15 outubro 2006

15 de Outubro de 2006


O que o governo tem afirmado nos últimos tempos em matéria de justiça assume a natureza daquela propaganda que, por ser enganosa, se voltará inevitavelmente contra ele.
Talvez porque o próprio governo não acredita nas suas soluções, adoptou a medida de aplicar as reformas com carácter experimental em comarcas muito restritas.
Do mal o menos. Mas nem por isso deixa de ser chocante aquilo a que assistimos e que se limitará a arrastar e a agravar os problemas.
Tenho para mim, como resultado da minha própria experiência, que o mal da justiça não está nos códigos nem no mapa judiciário e, por isso mesmo, o melhor seria não lhes mexer por uns tempos.
Cada alteração que se faz na legislação custa milhões de horas de trabalho aos operadores judiciários e, em vez de melhorar o funcionamento do sistema piora-o, como ainda recentemente ficou provado com a reforma da acção executiva. Já passaram por ela quatro governos e ainda não a conseguirm implementar em termos minimamente satisfatórios. Estamos hoje muito pior do que estávamos antes do governo de Guterres.
As medidas simplórias introduzidas pelo DL 108/2006, de 8 de Julho, não só não vão resolver nada como, pelo contrário, ameaçam arruinar o pouco que resta do prestígio da justiça na jurisdição civil, intimamente ligado à vinculação dos juízes às leis e aos ritos processuais, cujo abandalhamento agora se propõe por via da substituição daquelas por uma administração mais ou menos discricionária dos magistrados.
Não vou agora comentar exaustivamente o diploma, limitando-me a observar apenas uma das suas aberrações.
Imaginemos que uma companhia de telecomunicações distribui numa comarca cinquenta acções contra cinquenta pessoas diferentes, com duas testemunhas profissionais, como é costume.
O juiz pode, por sua iniciativa ou por requerimento das partes, ouvir essas testemunhas para todos os processos, obrigando os cinquenta advogados das partes a esperar a sua vez, inviabilizando ou dificultando a possibilidade de contradita e, pior do que isso, sacrificando a continuidade da audiência.

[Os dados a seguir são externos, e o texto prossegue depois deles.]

-- ==== Sys2Proof/Machine/Bytes.lean ====
section
/-! DEFINITION. Byte order: big-endian fields (20_memory.md R50, 30_encoding.md R69) and the packing of byte
arrays into 32-bit registers (00_scope.md R6). -/

namespace Sys2Proof.Machine

/-- `be16(v)`: most significant byte first (00_scope.md R5). -/
def be16 (v : Half) : List Byte :=
  [v.extractLsb' 8 8, v.extractLsb' 0 8]

/-- `be32(v)`: the bytes `v[31:24], v[23:16], v[15:8], v[7:0]` (00_scope.md R5). -/
def be32 (v : Word) : List Byte :=
  [v.extractLsb' 24 8, v.extractLsb' 16 8, v.extractLsb' 8 8, v.extractLsb' 0 8]

/-- `from_be16(B)` of the two bytes `hi`, `lo` (00_scope.md R5). -/
def fromBe16 (hi lo : Byte) : Half :=
  hi ++ lo

/-- Four bytes as one word, the lowest index in the most significant byte (00_scope.md R6). -/
def packWord (b0 b1 b2 b3 : Byte) : Word :=
  b0 ++ b1 ++ b2 ++ b3

/-- `unpack(W)` of a list of words: byte `4i + j` is bits `[31-8j : 24-8j]` of word i (00_scope.md R6). -/
def unpack : List Word → List Byte
  | [] => []
  | w :: ws => be32 w ++ unpack ws

/-- The word `F_i` of the frame window: bytes `4i` to `4i+3` of FRAME (10_state.md R27). -/
def frameWord (i : Fin 5) (f : Frame) : Word :=
  packWord f[4 * i.val] f[4 * i.val + 1] f[4 * i.val + 2] f[4 * i.val + 3]

/-- FRAME with the four bytes of `F_i` replaced by those of the word `w` (10_state.md R27). -/
def setFrameWord (i : Fin 5) (w : Word) (f : Frame) : Frame :=
  (((f.set (4 * i.val) (w.extractLsb' 24 8)).set (4 * i.val + 1) (w.extractLsb' 16 8)).set
    (4 * i.val + 2) (w.extractLsb' 8 8)).set (4 * i.val + 3) (w.extractLsb' 0 8)

end Sys2Proof.Machine
end

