-- ==== Sys2Proof/Machine/Step.lean ====
section
/-! DEFINITION. One step of the machine, in any configuration and with the fixed names' one, and how a command word is put
where the step takes its next one. -/

namespace Sys2Proof.Machine

/-- One step in the configuration `p`, commands run by `run`: the next event happens, whole (00_scope.md R9,
20_memory.md R55). With no event to come nothing changes: the block has no clocked behaviour of its own
(60_exceptions.md R187, 70_reset_and_hazards.md R214). -/
def stepWith (p : Params) (run : Runner) (s : State) : Host.Outcome State Fault Refusal :=
  match s.port.inbox with
  | [] => .next s
  | e :: rest => takeEvent p run e { s with port.inbox := rest }

/-- One step of the machine (00_scope.md R9), in the configuration `Config.params`. -/
def step (s : State) : Host.Outcome State Fault Refusal :=
  stepWith Config.params exec s

/-- `s` with the host's write of the command word `w` to CMD as the next event, on a port with no transaction in flight: what
the very next step runs (log entry 7). -/
def State.withFetchWord (s : State) (nbits w : Nat) : State :=
  { s with
    port :=
      { inbox := .request (.write (numberOfReg .cmd) (BitVec.ofNat 32 (w % 2 ^ nbits))) :: s.port.inbox
        status := .quiet } }

end Sys2Proof.Machine
end

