/-! ## Return codes -/

/-- 60_exceptions.md R167: which command can return which code, and an undefined word only ERR_ILLEGAL. -/
def Obligations.ReturnCodesOfEachCommand : Prop :=
  (∀ (s : State) (w : Word) (e : Illegal), decode w = .error e →
    ∃ t, executeWord exec w s = .next t ∧ t.sys.rc = 10#4) ∧
  ∀ (s t : State) (i : Instr), exec i s = .next t →
    t.sys.rc.toNat ∈
      (match i with
        | .nop => [0]
        | .setid => [0, 8]
        | .next => [0, 5]
        | .nexti _ => [0, 5]
        | .observe => [0]
        | .encode => [0, 7]
        | .encrypt => [0, 6]
        | .verify => [0, 6, 1]
        | .append => [0, 6, 9, 2, 3]
        | .erase => [0, 4])

/-- 60_exceptions.md R171, for the codes whose row of R166 lists no state change (ERR_RANGE, ERR_SEQ, ERR_NOID, ERR_IDSET): the state is
exactly as before the command except RC, RES and CMD. (ERR_ILLEGAL is in `IllegalWordsOnlyReturn`.) -/
def Obligations.RefusalsAreWithoutTrace : Prop :=
  ∀ (s t : State) (i : Instr), exec i s = .next t → t.sys.rc.toNat ∈ [5, 6, 7, 8] →
    t = { s with sys := { s.sys with rc := t.sys.rc, res := t.sys.res } }

/-! ## Reset -/

/-- 70_reset_and_hazards.md R195: a WARM reset, in any state, puts every element of the volatile domain at its reset value; CURSOR and the flash
region keep their values but where the reset falls inside APPEND or ERASE. -/
def Obligations.WarmResetKeepsTheLog : Prop :=
  ∀ (s : State) (rest : List Event), ∃ t, step (pending (.reset .warm) rest s) = .next t ∧
    volatileAtReset Config.params t ∧ t.port = { inbox := rest, status := .quiet } ∧
    (s.log.phase = .idle → t.log.cursor = s.log.cursor ∧ t.log.flash = s.log.flash)

/-- 70_reset_and_hazards.md R196: a COLD reset does what a WARM one does, and sets CURSOR to 0; the flash contents are what the environment
gives, whatever that is, and the laws of R137 and R138 hold from the start. (That an offset past those contents lists no
value is how the model writes "unspecified", log entries 5 and 8.) -/
def Obligations.ColdResetClearsTheCursor : Prop :=
  ∀ (s : State) (contents : List Byte) (rest : List Event),
    ∃ t, step (pending (.reset (.cold contents)) rest s) = .next t ∧
      volatileAtReset Config.params t ∧ t.port = { inbox := rest, status := .quiet } ∧
      t.log.cursor = 0#32 ∧
      (∀ a, t.log.flash.read a = if a < Config.params.logCapacity.val then contents[a]? else none) ∧
      LogOk Config.params t.log ∧ holdsEntries Config.params t []

/-- 70_reset_and_hazards.md R199: what the first reads after a reset answer. -/
def Obligations.FirstReadsAfterReset : Prop :=
  ∀ (s t : State) (k : ResetKind) (rest : List Event), step (pending (.reset k) rest s) = .next t →
    readReg Config.params .rc t = 0#32 ∧ readReg Config.params .res t = 0#32 ∧ readReg Config.params .cmd t = 0#32 ∧
    readReg Config.params .v1 t = Config.params.v1Init ∧ readReg Config.params .v2 t = Config.params.v2Init ∧
    readReg Config.params .seed t = Config.params.seedInit ∧
    readReg Config.params .status t =
      (if t.log.cursor.toNat + entryBytes ≤ Config.params.logCapacity.val then 0x00000000#32 else 0x00000100#32) ∧
    (k = .warm → s.log.phase = .idle → readReg Config.params .cursor t = readReg Config.params .cursor s) ∧
    (∀ contents, k = .cold contents → readReg Config.params .cursor t = 0#32)

/-! ## Invariants -/

/-- The state after reset meets the whole invariant (10_state.md R39). That the flash region lists nothing and that the port's own fields
are empty are the model's choices (log entries 5, 6). -/
def Obligations.ResetMeetsTheInvariant : Prop :=
  Inv Config.params State.reset ∧ volatileAtReset Config.params State.reset ∧ State.reset.log.cursor = 0#32 ∧
    State.reset.log.flash = [] ∧ State.reset.port = { inbox := [], status := .quiet }

/-- I-SUM, I-POS, I-TICKS and I-WARM (10_state.md R39) are kept by OBSERVE in EVERY configuration the table of 00_scope.md R3 admits. -/
def Obligations.ObserveKeepsMotionInEveryConfiguration : Prop :=
  ∀ (p : Params) (m : Mot), MotionOk p m → MotionOk p (observeMot p m)

/-- I-SUM, I-POS, I-TICKS and I-WARM (10_state.md R39) hold after every step from a state in which they hold. -/
def Obligations.StepKeepsMotionInvariant : Prop :=
  ∀ s t : State, MotionOk Config.params s.mot → step s = .next t → MotionOk Config.params t.mot

/-- FSTATE keeps telling the truth about FRAME (10_state.md R28), and TAGID about the UID (R21): after every step a frame tagged BUILT or VERIFIED
is a plaintext frame with a correct checksum and the expected tag, and TAGID is 0 or the checksum of the UID. -/
def Obligations.StepKeepsFrameAndIdentity : Prop :=
  ∀ s t : State, FrameTagOk Config.params s.cod → IdentityOk Config.params s.cod → step s = .next t →
    FrameTagOk Config.params t.cod ∧ IdentityOk Config.params t.cod

/-- The crash-safety law (43_log.md R137): every step, whole commands, resets anywhere, failed and torn flash operations alike, leaves a state that
meets the invariant, in which CURSOR is a multiple of ENTRY_BYTES inside the region and every slot below it holds a whole
log entry of a frame that passed its checks. -/
def Obligations.StepKeepsCrashSafety : Prop :=
  ∀ s t : State, Inv Config.params s → step s = .next t → Inv Config.params t

/-! ## The configuration record -/

/-- 00_scope.md R3: the record is an argument of the machine, and the machine of the fixed names is the one with `Config.params`,
which has the defaults of the table. (That it has them, and a log region of 84 bytes or more, is the model's choice, log
entries 1 and 2.) -/
def Obligations.MachineRunsTheDefaultConfiguration : Prop :=
  (∀ i s, exec i s = execIn Config.params i s) ∧ (∀ s, step s = stepIn Config.params s) ∧
    State.reset = resetIn Config.params ∧
    Config.params.depth = 10 ∧ Config.params.threshold = 3 ∧ Config.params.maxTicks = 20 ∧
    Config.params.mwcA1 = 36969 ∧ Config.params.mwcA2 = 30963 ∧ Config.params.v1Init = 0x52F7D319#32 ∧
    Config.params.v2Init = 0x6E28014A#32 ∧ Config.params.seedInit = 0x00000000#32 ∧
    Config.params.protoBeacontracker = 24#8 ∧ Config.params.flagMoving = 0x02#8 ∧
    Config.params.entryTypeBeacon = 0x01#8 ∧ Config.params.erasedByte = 0xFF#8 ∧
    Config.params.crc16 [] = 0xFFFF#16 ∧ Config.params.crc16 [0x00#8] = 0xE1F0#16 ∧
    84 ≤ Config.params.logCapacity.val

/-- In every configuration of 00_scope.md R3 the state after reset, and the state after a reset from any state that meets the
invariant, meets the invariant and has the reset values of 10_state.md R39. -/
def Obligations.ResetsInEveryConfiguration : Prop :=
  ∀ p : Params,
    (Inv p (resetIn p) ∧ volatileAtReset p (resetIn p) ∧ (resetIn p).log.cursor = 0#32) ∧
    ∀ (s : State) (k : ResetKind) (rest : List Event), Inv p s →
      ∃ t, stepIn p (pending (.reset k) rest s) = .next t ∧ Inv p t ∧ volatileAtReset p t ∧
        t.port = { inbox := rest, status := .quiet }

/-- 43_log.md R132 and R130 in every configuration, so for every LOG_CAPACITY from 0 up: the storage-full test is strict, an entry
that ends exactly at LOG_CAPACITY fits, and an APPEND that fits and is reported `ok` puts its entry at the cursor. -/
def Obligations.AppendFillsTheRegionInEveryConfiguration : Prop :=
  ∀ (p : Params) (s : State), s.cod.fstate = .verified → s.log.cursor.toNat % 28 = 0 →
    (p.logCapacity.val < s.log.cursor.toNat + 28 →
      execIn p .append s =
        .next { s with
          cod := { s.cod with fstate := .empty }
          sys := { s.sys with rc := 2#4, res := s.log.cursor } }) ∧
    (s.log.cursor.toNat + 28 ≤ p.logCapacity.val → flashResult s = .ok →
      ∃ t, execIn p .append s = .next t ∧ t.sys = { cmd := s.sys.cmd, rc := 0#4, res := t.log.cursor } ∧
        t.log.cursor.toNat = s.log.cursor.toNat + 28 ∧
        memRead p t s.log.cursor.toNat 28 = some (logEntry p (timerSample s) s.cod.frame) ∧
        (∀ a, a < s.log.cursor.toNat ∨ s.log.cursor.toNat + 28 ≤ a → t.log.flash.read a = s.log.flash.read a) ∧
        t.cod = { s.cod with fstate := .empty } ∧ t.jit = s.jit ∧ t.mot = s.mot ∧ t.port = s.port)

/-- In every configuration of 00_scope.md R3 (DEPTH, THRESHOLD, MAX_TICKS, the multipliers and tags, KEY, CRC16, ENC and DEC,
LOG_CAPACITY) every step keeps the invariant of the block: the running sums, the frame tag, the identity, and the
crash-safety law of the log (10_state.md R39, 43_log.md R137). -/
def Obligations.StepKeepsTheInvariantInEveryConfiguration : Prop :=
  ∀ (p : Params) (s t : State), Inv p s → stepIn p s = .next t → Inv p t
end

E para julgamentos que poderiam fazer-se com uma deslocação ao tribunal, vamos ter, pelo menos, duas deslocações, com as inerentes perdas de tempo e um substancial agravamento dos custos.
Para além das questões praticas evidentes, há aqui outros valores que têm que ser considerados. Um é o da continuidade da audiência. Outro tem a ver com a natureza civilística do processo, que agora é ameaçada com a figura da agregação, que mais não é que uma colectivização (e uma inevitável confusão) dos processos que tenham entre si alguma conexão, que pode ser apenas a de terem num pólo a mesma parte com as mesmas testemunhas.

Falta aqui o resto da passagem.